Why not the obvious shortcuts
The naive fixes each fail predictably, and naming why matters because someone on the project will propose all three.
A classic data warehouse (Synapse dedicated pools, Snowflake) governs beautifully but forces a copy: claims data lands in a lake, then gets loaded again into the warehouse, and now you maintain two systems, two security models, and a nightly ETL that is the thing most likely to break at 3 a.m. — and the data scientists still can’t train models on warehouse-locked tables. A plain data lake (just ADLS Gen2 with notebooks) is cheap and open but has no real governance: permissions are storage-account ACLs that nobody can reason about, there is no column masking, no lineage, and “who queried this PHI” is unanswerable. Per-workspace Hive metastores — the old Databricks default — scatter your metadata across every workspace, so a table governed in the actuarial workspace is invisible and ungoverned in the fraud one, which is exactly the seven-copies problem you were hired to kill.
The lakehouse with Unity Catalog threads the needle. Data lives once as Delta tables on ADLS Gen2. Unity Catalog sits above every workspace as a single account-level governance plane: one three-level namespace (catalog.schema.table), one place to grant access, fine-grained row filters and column masks for PHI, and automatic lineage captured down to the column. Governance becomes a property of the data, enforced by the engine on every query, instead of a hope in each team’s scripts.
Architecture overview
The platform runs two distinct concerns that share storage and governance but live on different schedules: data engineering pipelines that refine raw feeds into trustworthy tables, and consumption workloads — SQL analytics, BI, and ML — that read those tables. Keeping them separate in your head is the first step to operating this well.
The defining property of the topology is the one the security team cares about most: storage and the control plane are private, and every public data-plane surface is disabled. ADLS Gen2, the Databricks workspaces, Key Vault, and the supporting PaaS expose private IPs inside the VNet via Private Endpoints; the workspaces use Secure Cluster Connectivity (no-public-IP) so cluster nodes have no inbound public address, and Private Link carries both the front-end (user → workspace) and back-end (cluster → control plane) traffic. No claims record and no query result ever traverses the public internet — which is what makes a HIPAA story defensible.

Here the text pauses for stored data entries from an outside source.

-- ==== Sys2Proof/Machine/FaultRequests.lean ====
section
/-! DEFINITION. The requests of the Fault Log and Event Queues block (R140, R141, R142, R144). -/

namespace Sys2Proof.Machine

/-- The answer that carries a fault record with the two overflow counts (R140). -/
def faultPayload (s : State) (h : HostNo) (i : Fin 16) (r : FaultRecord) : Payload :=
  .fault i r (s.host h).overflow s.faults.hostless

/-- FAULT_READ: RANGE, NO_FAULT, or the record (R140). -/
def takeFaultRead (h : HostNo) (tag sel : Byte) (s : State) : State :=
  match slotOf sel with
  | none => reply h .faultRead tag .range .empty s
  | some i =>
    match s.faults.slots[i] with
    | none => reply h .faultRead tag .noFault .empty s
    | some r => reply h .faultRead tag .ok (faultPayload s h i r) s

/-- FAULT_CLEAR naming OVERFLOW (R142). -/
def takeFaultClearOverflow (h : HostNo) (tag : Byte) (s : State) : State :=
  reply h .faultClear tag .ok (.overflow (s.host h).overflow s.faults.hostless)
    ((s.setHost h { s.host h with overflow := 0 }).setFaults { s.faults with hostless := 0 })

/-- FAULT_CLEAR naming a slot: RANGE, NO_FAULT, NOT_YOURS, or the slot is freed and the record returned (R141). -/
def clearSlot (h : HostNo) (tag sel : Byte) (s : State) : State :=
  match slotOf sel with
  | none => reply h .faultClear tag .range .empty s
  | some i =>
    match s.faults.slots[i] with
    | none => reply h .faultClear tag .noFault .empty s
    | some r =>
      if r.host.any (· ≠ h) then reply h .faultClear tag .notYours .empty s
      else
        reply h .faultClear tag .ok (faultPayload s h i r)
          (s.setFaults { s.faults with slots := s.faults.slots.set i none })

/-- FAULT_CLEAR: selector FFh names OVERFLOW, any other a slot (R142, Table 12-3). -/
def takeFaultClear (h : HostNo) (tag sel : Byte) (s : State) : State :=
  if sel = 0xFF#8 then takeFaultClearOverflow h tag s else clearSlot h tag sel s

/-- EVENT_FETCH: up to four of the oldest events, which leave the queue, and the lost count, which becomes 0 (R144). -/
def takeEventFetch (h : HostNo) (tag : Byte) (s : State) : State :=
  let q := s.queue h
  reply h .eventFetch tag .ok (.events (q.events.take 4) q.lost (q.events.drop 4).length)
    (refreshAttention h (s.setQueue h ⟨q.events.drop 4, 0⟩))

end Sys2Proof.Machine
end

The medallion data flow, following the path a claim takes:
- Source systems — the claims adjudication platform, the eligibility system, an HL7/FHIR clinical feed, and a fraud-signal vendor — land raw files and CDC streams into the Bronze zone on ADLS Gen2. Ingestion uses Databricks Auto Loader (incremental file discovery) and, for streaming feeds, Event Hubs. Bronze is the immutable landing record: raw, append-only, exactly as received, so you can always replay.
- Delta Live Tables (DLT) pipelines refine Bronze → Silver: schema is enforced, types are cast, duplicates are dropped, member identifiers are standardized, and DLT expectations (declarative data-quality constraints) quarantine or drop rows that fail —
EXPECT member_id IS NOT NULL ON VIOLATION DROP ROW. Silver is the cleaned, conformed, queryable record of claims and members. - DLT continues Silver → Gold: business-level aggregates and features — per-member risk scores, fraud-likelihood features, monthly loss ratios — modeled for consumption. Gold tables are what the board deck and the actuarial models read, and because they are derived through governed, lineage-tracked DLT, you can prove what every number came from.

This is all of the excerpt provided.